A full backup of /home to (according to the log file):
[27/Nov/2012:12:55:31] /usr/bin/rsnapshot daily: started
[27/Nov/2012:12:55:31] echo 17632 > /var/run/rsnapshot.pid
[27/Nov/2012:12:55:31] mkdir -m 0700 -p /backups/backup_home_rsnapshot/
[27/Nov/2012:12:55:31] mkdir -m 0755 -p /backups/backup_home_rsnapshot/daily.0/
[27/Nov/2012:12:55:31] /usr/bin/rsync -a --delete --numeric-ids --relative --delete-excluded /home /backups/backup_home_rsnapshot/daily.0/localhost/
[28/Nov/2012:23:16:16] touch /backups/backup_home_rsnapshot/daily.0/
[28/Nov/2012:23:16:16] rm -f /var/run/rsnapshot.pid
[28/Nov/2012:23:16:16] /usr/bin/rsnapshot daily: completed successfully
So: ~1.5 days for a full backup of 6.3TB. An incremental backup a
day later took:
[29/Nov/2012:13:10:21] /usr/bin/rsnapshot daily: started
[29/Nov/2012:13:10:21] echo 20359 > /var/run/rsnapshot.pid
[29/Nov/2012:13:10:21] mv /backups/backup_home_rsnapshot/daily.0/ /backups/backup_home_rsnapshot/daily.1/
[29/Nov/2012:13:10:21] mkdir -m 0755 -p /backups/backup_home_rsnapshot/daily.0/
[29/Nov/2012:13:10:21] /usr/bin/rsync -a –delete –numeric-ids –relative –delete-excluded –link-dest=/backups/backup_home_rsnapshot/daily.1/localhost/ /home /backups/backup_home_rsnapshot/daily.0/localhost/
[29/Nov/2012:13:25:09] touch /backups/backup_home_rsnapshot/daily.0/
[29/Nov/2012:13:25:09] rm -f /var/run/rsnapshot.pid
[29/Nov/2012:13:25:09] /usr/bin/rsnapshot daily: completed successfully
So: 15 minutes… and the changed data amounted to 21GB.

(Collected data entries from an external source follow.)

theorem Block.tb0Stepped_touches (b) : Touches [.free, .vis, .act, .com, .dirty, .resp, .rep, .cells, .poison, .evr, .aln, .que, .dfe, .prt, .out, .cas, .rpl, .isl, .alm, .cmp, .sdm, .nrg, .cap] b (Block.tb0Stepped b) := by
  unfold Block.tb0Stepped
  repeat' first
    | with_reducible assumption
    | with_reducible exact Touches.refl
    | exact rfl
    | (intro x
       refine Touches.mid (show Touches [.free, .vis, .act, .com, .dirty, .resp, .rep, .cells, .poison, .evr, .aln, .que, .dfe, .prt, .out, .cas, .rpl, .isl, .alm, .cmp, .sdm, .nrg, .cap] b x from ?_) (fun h => ?_)
       all_goals first | (with_reducible have h0 : Touches [.free, .vis, .act, .com, .dirty, .resp, .rep, .cells, .poison, .evr, .aln, .que, .dfe, .prt, .out, .cas, .rpl, .isl, .alm, .cmp, .sdm, .nrg, .cap] b x := h; clear h0; clear_value x) | subst x)
    | intro _
    | lift_lets
    | with_reducible refine Touches.ite ?_ ?_
    | with_reducible apply Touches.step (Block.sdmSync_touches ..)
    | with_reducible apply Touches.step (Block.ringsRestart_touches ..)
    | split
    | with_reducible refine Touches.snd (by assumption) ?_
    | with_reducible refine Touches.fst (by assumption) ?_
    | (clear_value *; split)
    | dsimp only

theorem Block.tb0Leave_touches (b) : Touches [.tim] b (Block.tb0Leave b) := by
  unfold Block.tb0Leave
  repeat' first
    | with_reducible assumption
    | with_reducible exact Touches.refl
    | exact rfl
    | (intro x
       refine Touches.mid (show Touches [.tim] b x from ?_) (fun h => ?_)
       all_goals first | (with_reducible have h0 : Touches [.tim] b x := h; clear h0; clear_value x) | subst x)
    | intro _
    | lift_lets
    | with_reducible refine Touches.ite ?_ ?_
    | with_reducible apply Touches.step (Block.setTb_touches ..)
    | split
    | with_reducible refine Touches.snd (by assumption) ?_
    | with_reducible refine Touches.fst (by assumption) ?_
    | (clear_value *; split)
    | dsimp only

theorem Block.acquireEnd_touches (b) : Touches [.free, .vis, .act, .com, .dirty, .resp, .rep, .cells, .poison, .evr, .sys, .tim, .aln, .que, .dfe, .prt, .out, .alm, .cmp, .cap, .red] b (Block.acquireEnd b) := by
  unfold Block.acquireEnd
  repeat' first
    | with_reducible assumption
    | with_reducible exact Touches.refl
    | exact rfl
    | (intro x
       refine Touches.mid (show Touches [.free, .vis, .act, .com, .dirty, .resp, .rep, .cells, .poison, .evr, .sys, .tim, .aln, .que, .dfe, .prt, .out, .alm, .cmp, .cap, .red] b x from ?_) (fun h => ?_)
       all_goals first | (with_reducible have h0 : Touches [.free, .vis, .act, .com, .dirty, .resp, .rep, .cells, .poison, .evr, .sys, .tim, .aln, .que, .dfe, .prt, .out, .alm, .cmp, .cap, .red] b x := h; clear h0; clear_value x) | subst x)
    | intro _
    | lift_lets
    | with_reducible refine Touches.ite ?_ ?_
    | with_reducible apply Touches.step (Block.tb0Leave_touches ..)
    | with_reducible apply Touches.step (Block.listenStart_touches ..)
    | with_reducible apply Touches.step (Block.ringsStop_touches ..)
    | with_reducible apply Touches.step (Block.setMode_touches ..)
    | split
    | with_reducible refine Touches.snd (by assumption) ?_
    | with_reducible refine Touches.fst (by assumption) ?_
    | (clear_value *; split)
    | dsimp only

theorem Block.modeFollow_touches (b) : Touches [.free, .vis, .act, .com, .dirty, .resp, .rep, .cells, .poison, .evr, .sys, .tim, .aln, .que, .dfe, .prt, .out, .alm, .cmp, .cap, .red] b (Block.modeFollow b) := by
  unfold Block.modeFollow
  repeat' first
    | with_reducible assumption
    | with_reducible exact Touches.refl
    | exact rfl
    | (intro x
       refine Touches.mid (show Touches [.free, .vis, .act, .com, .dirty, .resp, .rep, .cells, .poison, .evr, .sys, .tim, .aln, .que, .dfe, .prt, .out, .alm, .cmp, .cap, .red] b x from ?_) (fun h => ?_)
       all_goals first | (with_reducible have h0 : Touches [.free, .vis, .act, .com, .dirty, .resp, .rep, .cells, .poison, .evr, .sys, .tim, .aln, .que, .dfe, .prt, .out, .alm, .cmp, .cap, .red] b x := h; clear h0; clear_value x) | subst x)
    | intro _
    | lift_lets
    | with_reducible refine Touches.ite ?_ ?_
    | with_reducible apply Touches.step (Block.acquireEnd_touches ..)
    | with_reducible apply Touches.step (Block.setMode_touches ..)
    | split
    | with_reducible refine Touches.snd (by assumption) ?_
    | with_reducible refine Touches.fst (by assumption) ?_
    | (clear_value *; split)
    | dsimp only

theorem Block.reacquire_touches (b) (x1) : Touches [.free, .vis, .act, .com, .dirty, .resp, .rep, .cells, .poison, .evr, .sys, .tim, .aln, .que, .dfe, .prt, .out, .cas, .rpl, .isl, .alm, .cmp, .sdm, .nrg, .cap, .red] b (Block.reacquire b x1) := by
  unfold Block.reacquire
  repeat' first
    | with_reducible assumption
    | with_reducible exact Touches.refl
    | exact rfl
    | (intro x
       refine Touches.mid (show Touches [.free, .vis, .act, .com, .dirty, .resp, .rep, .cells, .poison, .evr, .sys, .tim, .aln, .que, .dfe, .prt, .out, .cas, .rpl, .isl, .alm, .cmp, .sdm, .nrg, .cap, .red] b x from ?_) (fun h => ?_)
       all_goals first | (with_reducible have h0 : Touches [.free, .vis, .act, .com, .dirty, .resp, .rep, .cells, .poison, .evr, .sys, .tim, .aln, .que, .dfe, .prt, .out, .cas, .rpl, .isl, .alm, .cmp, .sdm, .nrg, .cap, .red] b x := h; clear h0; clear_value x) | subst x)
    | intro _
    | lift_lets
    | with_reducible refine Touches.ite ?_ ?_
    | with_reducible apply Touches.step (Block.stepBy_touches ..)
    | with_reducible apply Touches.step (Block.setMode_touches ..)
    | with_reducible apply Touches.step (Block.tb0Acquire_touches ..)
    | with_reducible apply Touches.step (Block.sdmSync_touches ..)
    | with_reducible apply Touches.step (Block.ringsStart_touches ..)
    | with_reducible apply Touches.step (Block.newGen_touches ..)
    | with_reducible apply Touches.step (Block.tb0Stepped_touches ..)
    | split
    | with_reducible refine Touches.snd (by assumption) ?_
    | with_reducible refine Touches.fst (by assumption) ?_
    | (clear_value *; split)
    | dsimp only

theorem Block.degrade_touches (b) (x1) : Touches [.free, .vis, .act, .com, .dirty, .resp, .rep, .cells, .poison, .evr, .sys, .tim, .aln, .que, .dfe, .prt, .out, .alm, .cmp, .cap, .red] b (Block.degrade b x1) := by
  unfold Block.degrade
  repeat' first
    | with_reducible assumption
    | with_reducible exact Touches.refl
    | exact rfl
    | (intro x
       refine Touches.mid (show Touches [.free, .vis, .act, .com, .dirty, .resp, .rep, .cells, .poison, .evr, .sys, .tim, .aln, .que, .dfe, .prt, .out, .alm, .cmp, .cap, .red] b x from ?_) (fun h => ?_)
       all_goals first | (with_reducible have h0 : Touches [.free, .vis, .act, .com, .dirty, .resp, .rep, .cells, .poison, .evr, .sys, .tim, .aln, .que, .dfe, .prt, .out, .alm, .cmp, .cap, .red] b x := h; clear h0; clear_value x) | subst x)
    | intro _
    | lift_lets
    | with_reducible refine Touches.ite ?_ ?_
    | with_reducible apply Touches.step (Block.redYield_touches ..)
    | with_reducible apply Touches.step (Block.setMode_touches ..)
    | ((with_reducible apply Touches.set_sys) <;> first | with_reducible assumption | with_reducible exact Touches.refl | exact rfl | with_reducible refine Touches.snd (by assumption) ?_)
    | split
    | with_reducible refine Touches.snd (by assumption) ?_
    | with_reducible refine Touches.fst (by assumption) ?_
    | (clear_value *; split)
    | dsimp only
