theorem Block.dmaDone_touches (b) (x1) (x2) (x3) : Touches [.vis, .resp, .rep, .poison, .evr, .dma, .que] b (Block.dmaDone b x1 x2 x3) := by
  unfold Block.dmaDone
  repeat' first
    | with_reducible assumption
    | with_reducible exact Touches.refl
    | exact rfl
    | (intro x
       refine Touches.mid (show Touches [.vis, .resp, .rep, .poison, .evr, .dma, .que] b x from ?_) (fun h => ?_)
       all_goals first | (with_reducible have h0 : Touches [.vis, .resp, .rep, .poison, .evr, .dma, .que] b x := h; clear h0; clear_value x) | subst x)
    | intro _
    | lift_lets
    | with_reducible refine Touches.ite ?_ ?_
    | with_reducible apply Touches.step (Block.setRunning_touches ..)
    | with_reducible apply Touches.step (Block.setDmaCh_touches ..)
    | with_reducible apply Touches.step (Block.count_touches ..)
    | with_reducible apply Touches.step (Block.dmaEvent_touches ..)
    | with_reducible apply Touches.step (Block.push_touches ..)
    | with_reducible apply Touches.step (Block.irq_touches ..)
    | split
    | with_reducible refine Touches.snd (by assumption) ?_
    | with_reducible refine Touches.fst (by assumption) ?_
    | (clear_value *; split)
    | dsimp only

end Sys2Proof.Machine
end

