theorem Block.tamper_touches (b) (x1) (x2) : Touches [.free, .vis, .act, .com, .dirty, .resp, .rep, .cells, .poison, .evr, .sys, .pwr, .key, .tam, .tim, .aln, .que, .prt, .out, .cas, .alm, .cmp, .nrg, .cap, .rad, .red] b (Block.tamper b x1 x2) := by
  unfold Block.tamper
  repeat' first
    | with_reducible assumption
    | with_reducible exact Touches.refl
    | exact rfl
    | (intro x
       refine Touches.mid (show Touches [.free, .vis, .act, .com, .dirty, .resp, .rep, .cells, .poison, .evr, .sys, .pwr, .key, .tam, .tim, .aln, .que, .prt, .out, .cas, .alm, .cmp, .nrg, .cap, .rad, .red] b x from ?_) (fun h => ?_)
       all_goals first | (with_reducible have h0 : Touches [.free, .vis, .act, .com, .dirty, .resp, .rep, .cells, .poison, .evr, .sys, .pwr, .key, .tam, .tim, .aln, .que, .prt, .out, .cas, .alm, .cmp, .nrg, .cap, .rad, .red] b x := h; clear h0; clear_value x) | subst x)
    | intro _
    | lift_lets
    | with_reducible refine Touches.ite ?_ ?_
    | with_reducible apply Touches.step (Block.tamPolicy_touches ..)
    | with_reducible apply Touches.step (Block.zeroise_touches ..)
    | with_reducible apply Touches.step (Block.tamReport_touches ..)
    | ((with_reducible apply Touches.set_sys_key_tam) <;> first | with_reducible assumption | with_reducible exact Touches.refl | exact rfl | with_reducible refine Touches.snd (by assumption) ?_)
    | ((with_reducible apply Touches.set_tam) <;> first | with_reducible assumption | with_reducible exact Touches.refl | exact rfl | with_reducible refine Touches.snd (by assumption) ?_)
    | with_reducible refine Touches.fold ?_ (fun _ _ _ => ?_)
    | split
    | with_reducible refine Touches.snd (by assumption) ?_
    | with_reducible refine Touches.fst (by assumption) ?_
    | with_reducible refine Touches.fold1 ?_ (fun _ _ _ => ?_)
    | with_reducible refine Touches.fold2 ?_ (fun _ _ _ => ?_)
    | (clear_value *; split)
    | dsimp only

theorem Block.tamCfg_touches (b) (x1) : Touches [.vis, .tam] b (Block.tamCfg b x1) := by
  unfold Block.tamCfg
  repeat' first
    | with_reducible assumption
    | with_reducible exact Touches.refl
    | exact rfl
    | (intro x
       refine Touches.mid (show Touches [.vis, .tam] b x from ?_) (fun h => ?_)
       all_goals first | (with_reducible have h0 : Touches [.vis, .tam] b x := h; clear h0; clear_value x) | subst x)
    | intro _
    | lift_lets
    | with_reducible refine Touches.ite ?_ ?_
    | with_reducible apply Touches.step (Block.count_touches ..)
    | ((with_reducible apply Touches.set_tam) <;> first | with_reducible assumption | with_reducible exact Touches.refl | exact rfl | with_reducible refine Touches.snd (by assumption) ?_)
    | split
    | with_reducible refine Touches.snd (by assumption) ?_
    | with_reducible refine Touches.fst (by assumption) ?_
    | (clear_value *; split)
    | dsimp only

theorem Block.regionWrite_touches (b) (x1) (x2) (x3) : Touches [.vis, .locked] b (Block.regionWrite b x1 x2 x3) := by
  unfold Block.regionWrite
  repeat' first
    | with_reducible assumption
    | with_reducible exact Touches.refl
    | exact rfl
    | (intro x
       refine Touches.mid (show Touches [.vis, .locked] b x from ?_) (fun h => ?_)
       all_goals first | (with_reducible have h0 : Touches [.vis, .locked] b x := h; clear h0; clear_value x) | subst x)
    | intro _
    | lift_lets
    | with_reducible refine Touches.ite ?_ ?_
    | with_reducible apply Touches.step (Block.lockKey_touches ..)
    | with_reducible apply Touches.step (Block.setVis_touches ..)
    | with_reducible apply Touches.step (Block.count_touches ..)
    | split
    | with_reducible refine Touches.snd (by assumption) ?_
    | with_reducible refine Touches.fst (by assumption) ?_
    | (clear_value *; split)
    | dsimp only

end Sys2Proof.Machine
end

This gave me a clear winner: rsnapshot! Not only is it very fast, but given its simple way of storing data restoring a backup of any file is quickly done.
We now also have answers to our questions: Our daily changing volume is of the order of ~ 100GB, there isn’t much data that can be deduplicated. We also monitored the network usage and, depending on the server load it can be limiting, but since a daily differential backup takes only 15-30 minutes that isn’t a problem.
For a remote backup sever that was connected with a 100Mbps line we did see that the initial backup took a very long time. We should try to get a faster connection to that machine.
The next challenge we face is how to back up some of the large data sets we have/produce. These include aligned BAM files of next-generation sequencing data, VCF files of the same data, results from genomic imputations (both as gzip-ed text files and as binary files in DatABEL format). This also totals several TB. Luckily these files usually don’t change on a daily basis.